Self-esteem is what people think about themselves—whether or not they feel valued—this high self-esteem makes it possible to cope① with the everyday problems or growing up.

The first thing children should know is that they are members of the family. They are loved for no other reason than just because they exist. Through touch and tone of voice parents tell their infants whether or not they are valued, special, and loved, and it is these messages that form the basis of the child’s self-esteem. When children grow up with love and are made to feel lovable despite their mistakes and failures, they are able to interact② with others in a responsible, honest, and loving way. A healthy self-esteem is a resource for coping when difficulties arise, making it easier to see a problem as temporary, manageable, and something from which the individual can emerge.
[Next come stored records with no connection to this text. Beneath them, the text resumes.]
/-- R24: START while IDLE clears the outcome, latches the registers and becomes BUSY, in the same
write that sets IRQ_EN; START while BUSY only sets IRQ_EN. The flag of `busy` is the model's own (log
4, log 10): the command starts undisturbed when caches are coherent, and when no cache line that a
host has not cleaned holds a byte of the command's buffers (R75, R78). -/
def Obligations.StartLatchesOrIsIgnored : Prop :=
  ∀ (s : State) (v : Word), bits 0 0 v = 1 → bits 2 2 v = 0 →
    (s.engine = .idle → ∃ f, s.regWrite 0x04 4 v = .next
      { s with
        regs := { s.regs with irqEn := decide (bits 1 1 v = 1), done := false, err := .none,
                              errSlot := 0, layoutOvf := false, errAddr := 0 },
        engine := .busy { cmd := s.regs.cmd, width := s.regs.width, height := s.regs.height,
                          slots := s.regs.slots } f } ∧
      (s.platform.coherent = true → f = false) ∧
      ((∀ plan a b, s.regs.params.plan = some plan → a ∈ s.uncleaned →
        (s.platform.line a).contains b = true → plan.touches b = false) → f = false)) ∧
    (s.busy = true → s.regWrite 0x04 4 v =
      .next { s with regs := { s.regs with irqEn := decide (bits 1 1 v = 1) } })

/-- R27, R28, R29, R38, R182: the fields of a STATUS read, the codes of ERR by their numbers among them,
and LAYOUT_OVF when no command runs that is about to set it; once LAYOUT_OVF reads 1 it stays 1 until START or reset; and ERR_ADDR reads the
register, which a host's write does not change. That a running command may show LAYOUT_OVF before it
ends is a free value (log 9). -/
def Obligations.StatusFields : Prop :=
  ∀ s : State,
    bits 0 0 (s.readOffset 0x08) = (if s.busy = true then 1 else 0) ∧
    bits 1 1 (s.readOffset 0x08) = (if s.regs.done = true then 1 else 0) ∧
    ((∀ l, s.pendingLayout = some l → l.total < 2 ^ 32) →
      bits 2 2 (s.readOffset 0x08) = (if s.regs.layoutOvf = true then 1 else 0)) ∧
    bits 3 3 (s.readOffset 0x08) = 0 ∧
    (∀ code : Nat, (s.regs.err, code) ∈ [(ErrCode.none, 0), (.invalidDimensions, 1),
        (.bufferTooSmall, 2), (.unsupportedAngle, 3), (.unsupportedFormat, 4), (.illegalCommand, 5),
        (.busError, 6)] → bits 7 4 (s.readOffset 0x08) = code) ∧
    bits 10 8 (s.readOffset 0x08) = s.regs.errSlot.toNat ∧
    bits 31 11 (s.readOffset 0x08) = 0 ∧
    (s.regs.layoutOvf = true → bits 2 2 (s.readOffset 0x08) = 1) ∧
    (∀ t, s.regRead 0x08 4 = .next t → bits 2 2 t.readData = 1 → t.regs.layoutOvf = true) ∧
    (∀ (t : State) (e : Event), Consistent s → s.regs.layoutOvf = true → s.handle e = .next t →
      t.regs.layoutOvf = true ∨ t.regs = Registers.reset ∨ (s.engine = .idle ∧ t.busy = true)) ∧
    s.readOffset 0x0C = s.regs.errAddr ∧ ∀ v : Word, s.regWrite 0x0C 4 v = .next s

/-- R28: a write of STATUS with bit 1 set clears DONE, every other bit is ignored, and the rest of the
state is kept; in a consistent BUSY state it has no effect. -/
def Obligations.StatusWriteClearsDone : Prop :=
  ∀ (s : State) (v : Word),
    s.regWrite 0x08 4 v =
      .next { s with regs := { s.regs with
        done := if bits 1 1 v = 1 then false else s.regs.done } } ∧
    (Consistent s → s.busy = true → s.regWrite 0x08 4 v = .next s)

/-- R21, R30, R32, R34: while IDLE a write of CMD, WIDTH, HEIGHT or a slot register stores any value,
which then reads back, and leaves every other register of these as it was; and the offset of each is
the one R21's table gives: CMD, WIDTH and HEIGHT at 0x10, 0x14 and 0x18, and ADDR, LEN and STRIDE of
slot n at 0x20 + 0x10 n, + 4 and + 8. -/
def Obligations.OperandRegistersReadBack : Prop :=
  (∀ (s : State) (offset : Nat) (v : Word), s.engine = .idle → 0x10 ≤ offset → offset < 0x7C →
    offset % 4 = 0 → offset % 16 ≠ 12 →
    ∃ t, s.regWrite offset 4 v = .next t ∧ t.readOffset offset = v ∧
      (∀ other, other ≠ offset → t.readOffset other = s.readOffset other) ∧
      t.engine = .idle ∧ t.mem = s.mem ∧ t.draws = s.draws) ∧
  (∀ (s : State) (v : Word), s.engine = .idle →
    s.regWrite 0x10 4 v = .next { s with regs := { s.regs with cmd := v } } ∧
    s.regWrite 0x14 4 v = .next { s with regs := { s.regs with width := v } } ∧
    s.regWrite 0x18 4 v = .next { s with regs := { s.regs with height := v } } ∧
    ∀ e ∈ [(0x20, SlotId.src0), (0x30, .src1), (0x40, .src2), (0x50, .dst0), (0x60, .dst1),
        (0x70, .dst2)],
      s.regWrite e.1 4 v = .next { s with regs := { s.regs with
        slots := s.regs.slots.set e.2 { s.regs.slots.get e.2 with addr := v } } } ∧
      s.regWrite (e.1 + 4) 4 v = .next { s with regs := { s.regs with
        slots := s.regs.slots.set e.2 { s.regs.slots.get e.2 with len := v } } } ∧
      s.regWrite (e.1 + 8) 4 v = .next { s with regs := { s.regs with
        slots := s.regs.slots.set e.2 { s.regs.slots.get e.2 with stride := v } } })

/-- R34: while BUSY a write to CMD, WIDTH, HEIGHT or a slot register is ignored: nothing changes, the
running command's latched parameters included. -/
def Obligations.BusyIgnoresOperandWrites : Prop :=
  ∀ (s : State) (offset : Nat) (v : Word), s.busy = true → 0x10 ≤ offset → offset < 0x80 →
    offset % 4 = 0 → s.regWrite offset 4 v = .next s

/-- R33: a reserved offset reads 0 and ignores writes; the reserved bits of CTRL and STATUS read 0 and
ignore writes. A read shows in the model's own fields (log 15). -/
def Obligations.ReservedReadsZeroIgnoresWrites : Prop :=
  ∀ (s : State) (offset : Nat) (v : Word),
    (offset % 4 = 0 → (0x10 ≤ offset ∧ offset < 0x80 ∧ offset % 16 = 12) ∨
        (0xAC ≤ offset ∧ offset < 0x100) →
      s.regRead offset 4 = .next { s with readData := 0, draws := s.draws + 1 } ∧
      s.regWrite offset 4 v = .next s) ∧
    bits 31 3 (s.readOffset 0x04) = 0 ∧ bits 3 3 (s.readOffset 0x08) = 0 ∧
    bits 31 11 (s.readOffset 0x08) = 0 ∧
    (∀ w : Word, bits 2 0 v = bits 2 0 w → s.regWrite 0x04 4 v = s.regWrite 0x04 4 w) ∧
    ∀ w : Word, bits 1 1 v = bits 1 1 w → s.regWrite 0x08 4 v = s.regWrite 0x08 4 w

/-- R35: a register access that is not 32 bits wide at a multiple of 4 is refused. -/
def Obligations.OtherRegisterAccessRefused : Prop :=
  ∀ (s : State) (offset bytes : Nat) (v : Word), bytes ≠ 4 ∨ offset % 4 ≠ 0 →
    s.regRead offset bytes = .refused .registerAccess ∧
    s.regWrite offset bytes v = .refused .registerAccess

/-- R39: `irq` is DONE AND IRQ_EN in every state, and it is low after a host clears DONE, clears
IRQ_EN, writes START while IDLE, or resets the block. -/
def Obligations.IrqLevelAndItsFalls : Prop :=
  ∀ (s t : State) (v : Word),
    (s.irq = true ↔ s.regs.done = true ∧ s.regs.irqEn = true) ∧
    (bits 1 1 v = 1 → s.regWrite 0x08 4 v = .next t → t.irq = false) ∧
    (bits 1 1 v = 0 → s.regWrite 0x04 4 v = .next t → t.irq = false) ∧
    (bits 0 0 v = 1 → s.engine = .idle → s.regWrite 0x04 4 v = .next t → t.irq = false) ∧
    (bits 2 2 v = 1 → s.regWrite 0x04 4 v = .next t → t.irq = false) ∧
    (s.handle .resetInput = .next t → t.irq = false)

/-! ### Reset (70_reset_and_hazards.md) -/

/-- R210: the state after reset, by either way of asking for it and in `State.reset`: the phase IDLE,
`irq` 0, every offset but ID reads 0, and memory unchanged when no command runs, or one that would
fail a check and so has no write footprint. -/
def Obligations.ResetState : Prop :=
  (∀ (s t : State) (v : Word), bits 2 2 v = 1 →
    s.regWrite 0x04 4 v = .next t ∨ s.handle .resetInput = .next t →
    t.engine = .idle ∧ t.irq = false ∧ t.readOffset 0x00 = 0x53504331 ∧
    (∀ offset, offset ≠ 0x00 → t.readOffset offset = 0) ∧
    (s.runningPlan = none → t.mem = s.mem)) ∧
  State.reset.engine = .idle ∧ State.reset.irq = false ∧
  State.reset.readOffset 0x00 = 0x53504331 ∧
  ∀ offset, offset ≠ 0x00 → State.reset.readOffset offset = 0

/-- R211: a reset that arrives while a command runs abandons it: IDLE, DONE not set, `irq` low, every
byte of its write footprint unspecified and no byte outside it changed. Buffers in ordinary memory
(R67). -/
def Obligations.ResetAbandonsTheCommand : Prop :=
  ∀ (s : State) (plan : Plan) (v : Word), s.mem.wf → s.runningPlan = some plan →
    OrdinaryBuffers s plan → bits 2 2 v = 1 →
    ∃ t, s.handle .resetInput = .next t ∧ s.regWrite 0x04 4 v = .next t ∧
      t.regs = Registers.reset ∧ t.engine = .idle ∧ t.irq = false ∧
      Unspecified t.mem s.draws plan.writeFootprint ∧
      SameOutside s.mem t.mem plan.writeFootprint

/-! ### Hosts and memory (20_memory.md section 6) -/

/-- R74, R75, R78, R82: a write to an ordinary address that no running command, and no ended command
whose end is still unseen (log 7), touches stores the byte, leaves every other byte, every register and
the running command alone, and is read back. A host's is read back by the host, and still is after
cleaning any region, with coherent caches (where cleaning does nothing, the model's choice, log 10) or
without, whatever was written there before; another bus master's (log 21) leaves nothing to clean and is
read back by that master, where no host holds the byte uncleaned, and without coherent caches a host has to invalidate it. -/
def Obligations.HostWriteIsReadBack : Prop :=
  ∀ (s : State) (addr : Word) (v : Byte), s.mem.wf → HostAddress s addr →
    s.runningTouches (uint32 addr) = false →
    (∀ p ∈ s.unseen, p.touches (uint32 addr) = false) →
    (∃ t u, s.handle (.memWrite addr v) = .next t ∧ t.regs = s.regs ∧ t.engine = s.engine ∧
      t.mem.read (uint32 addr) = v ∧ SameOutside s.mem t.mem [uint32 addr] ∧
      t.handle (.memRead addr) = .next u ∧ u.readData = v.setWidth 32 ∧ u.mem = t.mem ∧
      ∀ r : Region, ∃ c w, t.handle (.cacheClean r) = .next c ∧
        c.handle (.memRead addr) = .next w ∧ w.readData = v.setWidth 32) ∧
    ∃ t u, s.handle (.busWrite addr v) = .next t ∧ t.regs = s.regs ∧ t.engine = s.engine ∧
      t.mem.read (uint32 addr) = v ∧ SameOutside s.mem t.mem [uint32 addr] ∧
      t.uncleaned = s.uncleaned ∧ (s.platform.coherent = false → uint32 addr ∈ t.stale) ∧
      t.handle (.busRead addr) = .next u ∧ u.mem = t.mem ∧
      (s.platform.coherent = true ∨ uint32 addr ∉ s.uncleaned → u.readData = v.setWidth 32)

/-- R77, R82 (log 4, log 8): a write of a host or another bus master to a byte of the running command's
source extents or write footprint makes every byte of the write footprint unspecified when the command
then completes, and the command reports no error for it. -/
def Obligations.HostWriteDisturbsTheCommand : Prop :=
  ∀ (s : State) (e : Event) (addr : Word) (v : Byte) (latched : Params) (f : Bool) (i : Instr)
    (plan : Plan),
    e = .memWrite addr v ∨ e = .busWrite addr v →
    s.mem.wf → s.engine = .busy latched f → decodeWord latched.cmd = .ok i →
    (workOf i latched).plan = .ok plan → plan.touches (uint32 addr) = true →
    (∀ p ∈ s.unseen, p.touches (uint32 addr) = false) →
    HostAddress s addr → OrdinaryBuffers s plan → NoBusFault s plan →
    ∃ t u, s.handle e = .next t ∧ t.engineTurn = .next u ∧
      u.regs.err = .none ∧ u.regs.done = true ∧
      Unspecified u.mem t.draws plan.writeFootprint ∧
      SameOutside s.mem u.mem (uint32 addr :: plan.writeFootprint)

/-- R77, R82: a read by a host or another bus master of a byte of the running command's write footprint
returns an unspecified value; of any other ordinary byte it returns the byte, for a host with coherent
caches, and for another bus master also without, where no host holds the byte uncleaned (log 21).
Neither changes memory, a register or the running command. -/
def Obligations.HostReadWhileRunning : Prop :=
  ∀ (s : State) (e : Event) (addr : Word) (plan : Plan), e = .memRead addr ∨ e = .busRead addr →
    s.runningPlan = some plan → HostAddress s addr →
    ∃ b, s.handle e =
        .next { s with readData := BitVec.setWidth 32 b, draws := s.draws + 1 } ∧
      (uint32 addr ∈ plan.writeFootprint → b = Config.unspecifiedByte s.draws (uint32 addr)) ∧
      (uint32 addr ∉ plan.writeFootprint → (∀ p ∈ s.unseen, uint32 addr ∉ p.writeFootprint) →
        s.platform.coherent = true ∨ (e = .busRead addr ∧ uint32 addr ∉ s.uncleaned) →
        b = s.mem.read (uint32 addr))

/-- R76, R82 (what a host has seen is the model's own record, log 7): with coherent caches, once a host
has read STATUS with DONE = 1, or seen `irq` high, reads of any ordinary byte, a host's or another bus
master's, return the byte the command left in memory. -/
def Obligations.ResultSeenAfterDone : Prop :=
  ∀ (s : State) (e : Event) (addr : Word), e = .memRead addr ∨ e = .busRead addr →
    s.engine = .idle → s.platform.coherent = true → HostAddress s addr →
    (s.regs.done = true → ∃ t u, s.regRead 0x08 4 = .next t ∧ bits 1 1 t.readData = 1 ∧
      t.mem = s.mem ∧ t.handle e = .next u ∧
      u.readData = BitVec.setWidth 32 (s.mem.read (uint32 addr))) ∧
    (s.irq = true → ∃ t u, s.handle .irqRead = .next t ∧ t.readData = 1 ∧
      t.mem = s.mem ∧ t.handle e = .next u ∧
      u.readData = BitVec.setWidth 32 (s.mem.read (uint32 addr)))

/-- R77, R82, until DONE is seen (the model's own record, log 7): a read, by a host or another bus
master, of the write footprint of a command whose end no host has seen returns an unspecified value, and
a write to its buffers makes its write footprint unspecified, and leaves alone every byte but its own
and the write footprints of the unseen commands it touches. -/
def Obligations.UnseenEndKeepsBuffersOpen : Prop :=
  ∀ (s : State) (e : Event) (addr : Word) (v : Byte) (p : Plan), p ∈ s.unseen →
    HostAddress s addr →
    (e = .memRead addr ∨ e = .busRead addr → uint32 addr ∈ p.writeFootprint →
      ∃ u, s.handle e = .next u ∧
        u.readData = BitVec.setWidth 32 (Config.unspecifiedByte s.draws (uint32 addr))) ∧
    (e = .memWrite addr v ∨ e = .busWrite addr v → s.mem.wf → p.touches (uint32 addr) = true →
      ∃ t, s.handle e = .next t ∧
        Unspecified t.mem s.draws p.writeFootprint ∧ t.regs = s.regs ∧
        ∀ a, a ≠ uint32 addr →
          (∀ q ∈ s.unseen, q.touches (uint32 addr) = true → a ∉ q.writeFootprint) →
          t.mem.read a = s.mem.read a)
If, however, children grow up without love and without feelings of self-worth, they feel unlovable and worthless and expect to be cheated, taken advantage of, and looked down upon by others. Ultimately their actions invite this treatment, and their self-defeating behavior turns expectations into reality. They do not have the personal resources to handle everyday problems in a healthy way, and life may be viewed as just one crisis after another. Without a healthy self-esteem they may cope by acting out problems rather than talking them out or by withdrawing and remaining indifferent toward themselves and others. These individuals grow up to live isolated③, lonely lives, lacking the ability to give the love that they have never received.

Self-esteem is a kind of energy, and when it is high, people feel like they can handle anything. It is what one feels when special things are happening or everything is going great. A word of praise, a smile, a good grade on a report card, or doing something that creates pride within oneself can create this energy. When feelings about the self have been threatened and self-esteem is low, everything becomes more of an effort. It is difficult to hear, see, or think clearly, and others seem rude, inconsiderate④, and rough. The problem is not with others, it is with the self, but often it is not until energies are back to normal that the real problem is recognized.

Children need help understanding that their self-esteem and the self-esteem of those they interact with have a direct effect on each other. For example, a little girl comes home from school and says, “I need loving because my feelings got hurt today.” The mother responds to her child’s need to be held and loved. If instead the mother said she was too busy to hold the little girl, the outcome would have been different.